I'd guess that it is a very similar problem. I don't know which would be easier; to change the coding so that computers with a large number of cores could run these WUs, or to change the server setting so that it doesn't assign these WUs to computers with a large number of cores. Probably the second option, but that's only a guess.

Re: Project 10085 Failed (48 core system)

Posted: Mon Dec 08, 2014 12:21 pm
by Gooders
On the 3rd, 4th, 5th and 6th of this month, i too have a load of code i can add to this, i have saved a notpad file of log if it is needed

Re: Project 10085 Failed (48 core system)

Posted: Mon Dec 08, 2014 5:07 pm
by 007quick
Just as an update. I have since split my folding slot into 4 (24core,12core,8core,4core) and have not received any 1008* Wu to know whether they will fold or not.

Re: Project 10085 Failed (48 core system)

Posted: Mon Dec 08, 2014 6:30 pm
by Joe_H
That may or may not be due to your settings.
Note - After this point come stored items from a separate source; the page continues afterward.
-- ==== Sys2Proof/Machine/Serve.lean ====
section
/-!
DEFINITION. What this device does with a request that a peer has sent (R167, R290, R291, R295, R296, R378, R401).
-/

namespace Sys2Proof.Machine

/-- The atomic of an AOP code, and whether it returns a value (R131, R291). -/
def AtomicOp.ofWire (n : Nat) (new : W64) : Option (AtomicOp × Bool) :=
  let ops : List AtomicOp := [.add, .and, .or, .xor, .min, .max, .minu, .maxu, .swap]
  if n = 0x20 then some (.faaC, true)
  else if n = 0x21 then some (.cas new, true)
  else (ops[n / 2]?).map (fun o => (o, n % 2 == 0))

/-- The STATUS that tells a peer of a fault of this device's memory (R401) (DEDUCED, log 73). -/
def faultStatus (f : FaultInfo) : Nat := if f.cls = 0x12 then 4 else if f.cls = 2 then 3 else 5

/-- The kind of the reply to a request. -/
def replyKind (kind : Nat) (aop : Nat) : Nat :=
  if kind = kRead then kReadReply
  else if kind = kAtomic then (match AtomicOp.ofWire aop 0 with | some (_, true) => kAtomicReply | _ => kAck)
  else kAck

/-- The bytes of a request: inline, or those of its data flits in order (R291). -/
def Incoming.bytes (i : Incoming) : List Byte :=
  let n := i.flit.lenM1.toNat + 1
  if n ≤ 8 then leBytes n i.flit.opa.toNat
  else ((List.range 4).flatMap (fun k => ((i.data.find? (·.1 == k)).map (·.2)).getD [])).take n

/-- Whether all data of a request are here, and for a CAS its new value. -/
def Incoming.ready (i : Incoming) : Bool :=
  Nat.ble i.need ((i.data.map (fun d => d.2.length)).sum)
  && (i.kind != kAtomic || i.flit.aop != 0x21 || i.casNew.isSome)

/-- The spans of a request in a partition's memory, or the STATUS of a refusal. -/
def State.requestSpans (s : State) (p : Partition) (op : MemOp) (i : Incoming) (n : Nat) : Except Nat (List Span) :=
  if 2 ^ 48 < i.flit.addr.toNat + n then .error 3 else s.peerSpans p op 0 3 i.flit.addr.toNat n

/-- The operation of a request's kind. -/
def kindOp (kind : Nat) : MemOp :=
  if kind = kRead then .load else if kind = kAtomic then .atomic else if kind = kChWrite then .copyDst else .store

/-- The bytes that a request names. -/
def Incoming.len (i : Incoming) : Nat := if i.kind = kAtomic ∨ i.kind = kRelSt then 8 else i.flit.lenM1.toNat + 1

/-- The spans of a read or atomic of a peer that may be a loader (R110). -/
def State.loaderSpans (s : State) (i : Incoming) : List Span :=
  if i.kind = kRead ∨ i.kind = kAtomic then
    match s.part? i.flit.dpeer.toNat with
    | some p => (s.requestSpans p (kindOp i.kind) i i.len).toOption.getD []
    | none => []
  else []

/-- Performs a reduction of a peer (R198, R295): a tile takes it as a contribution, whose key no field of the flit holds, and answers when it is merged (DESIGN CHOICE, log 31). -/
def State.serveReduce (s : State) (p : Partition) (i : Incoming) : State :=
  let f := i.flit
  let ty : BitVec 2 := f.aop.setWidth 2
  let (wd, ws) := redWidths ty
  let n := i.len / ws
  match s.reduceSpan p f.addr.toNat (n * wd) with
  | .error e => s.answer i.port f kAck e 0 []
  | .ok sp =>
    let (loom, ev, seq, closes) := Config.reduceKey s.freeIdx
    let s := { s with freeIdx := s.freeIdx + 1 }
    let k : Contribution := { key := ⟨f.speer.toNat, ev, loom % 512, seq⟩, first := 0, int := ty == 3, values := redValues ty n i.bytes,
                              flags := 0, remote := some (i.port, reqKey f), closes := closes }
    match s.reduceHere ty { sp with len := n * wd } k none with
    | (s, .error x) => s.answer i.port f kAck (if x.cls = 9 ∨ x.cls = 0x15 then refusalStatus x else faultStatus x) 0 []
    | (s, .ok none) => s.modIncoming i.port (reqKey f) (fun i => { i with taken := true })
    | (s, .ok (some fl)) => s.answer i.port f kAck 0 (fl.setWidth 64) []

/-- Performs a store, flag store or channel write of a peer. -/
def State.serveWrite (s : State) (i : Incoming) (sps : List Span) : State :=
  let f := i.flit
  let bs := if i.kind = kRelSt then leBytes 8 f.opa.toNat else i.bytes
  match s.writeSpans bs sps with
  | (s, some x) => s.answer i.port f kAck (faultStatus x) 0 []
  | (s, none) =>
    let s := if i.kind = kChWrite then s.slotWritten f.dpeer.toNat f.aop.toNat f.addr.toNat i.len else s
    s.answer i.port f kAck 0 0 []

/-- A FAA.C that a port has received joins its panel's switch, on input port 6 or 7 for the panel's two ports, once; false where it does
not combine (R295, R321; DESIGN CHOICE, log 107). -/
def State.joinFar (s : State) (i : Incoming) (sp : Span) : State × Bool :=
  if i.combined ∨ i.kind ≠ kAtomic ∨ i.flit.aop ≠ 0x20 then (s, false)
  else
    match panelSwitch 0 sp.pa with
    | none => (s, false)
    | some (sw, _) =>
      let (s, ok) := s.joinSwitch sw sp.pa { port := 6 + i.port % 2, far := some (i.port, reqKey i.flit), addend := i.flit.opa }
      if ok then (s.modIncoming i.port (reqKey i.flit) (fun i => { i with taken := true, combined := true }), true) else (s, false)

/-- Performs a read or an atomic of a peer. -/
def State.serveLoad (s : State) (i : Incoming) (sps : List Span) : State :=
  let f := i.flit
  let kind := replyKind i.kind f.aop.toNat
  if i.kind = kRead then
    match s.readSpans sps with
    | (s, _, some x) => s.answer i.port f kind (faultStatus x) 0 []
    | (s, bs, none) => s.answer i.port f kind 0 (inline bs) (if bs.length ≤ 8 then [] else bs)
  else
    match AtomicOp.ofWire f.aop.toNat (i.casNew.getD 0), sps with
    | some (op, _), [sp] =>
      if f.addr.toNat % 8 ≠ 0 then s.answer i.port f kind 3 0 []
      else
      match s.joinFar i sp with
      | (s, true) => s
      | (s, false) =>
        match s.atomicAt loomNone sp op f.opa with
        | (s, _, some x) => s.answer i.port f kind (faultStatus x) 0 []
        | (s, v, none) => s.answer i.port f kind 0 (if kind = kAtomicReply then BitVec.ofNat 64 v else 0) []
    | _, _ => s.answer i.port f kind 3 0 []
where
  /-- A loom number that no loom has: the request comes through no loom's L1. -/
  loomNone : Nat := 512

/-- Performs a request of a peer whose data are all here: at its partition's own pages; a partition in reset refuses it for good
(R317, R401). A read that meets a suspension stays, to be a loader (R295). -/
def State.serve (s : State) (port key : Nat) : State :=
  match s.incoming? port key with
  | none => s
  | some i =>
    let f := i.flit
    let kind := replyKind i.kind f.aop.toNat
    if !i.ready ∨ i.taken then s
    else
      match s.part? f.dpeer.toNat with
      | none => s
      | some p =>
        if p.resetting then s.answer port f kind (256 + 6) 0 []
        else if i.kind = kReduce then s.serveReduce p i
        else
          match s.requestSpans p (kindOp i.kind) i i.len with
          | .error e => s.answer port f kind e 0 []
          | .ok sps =>
            if i.kind = kRead ∨ i.kind = kAtomic then
              if s.meetsSuspension sps then s else s.serveLoad i sps
            else s.serveWrite i sps

end Sys2Proof.Machine
end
The server for this project appears to be out of WU's and is just accepting returns of WU's that were assigned.

Re: Project 10085 Failed (48 core system)

Posted: Mon Dec 08, 2014 8:01 pm
by 007quick
Ah... Good to know!

Re: repeated failure with project 10090 (Run 98, Clone 23, G

Posted: Tue Dec 09, 2014 11:15 pm
by Joe_H
I have heard from PG and the settings on this server have been adjusted so it should no longer assign WU's to systems with a large number of cores. If you see this problem reoccur, please let us know.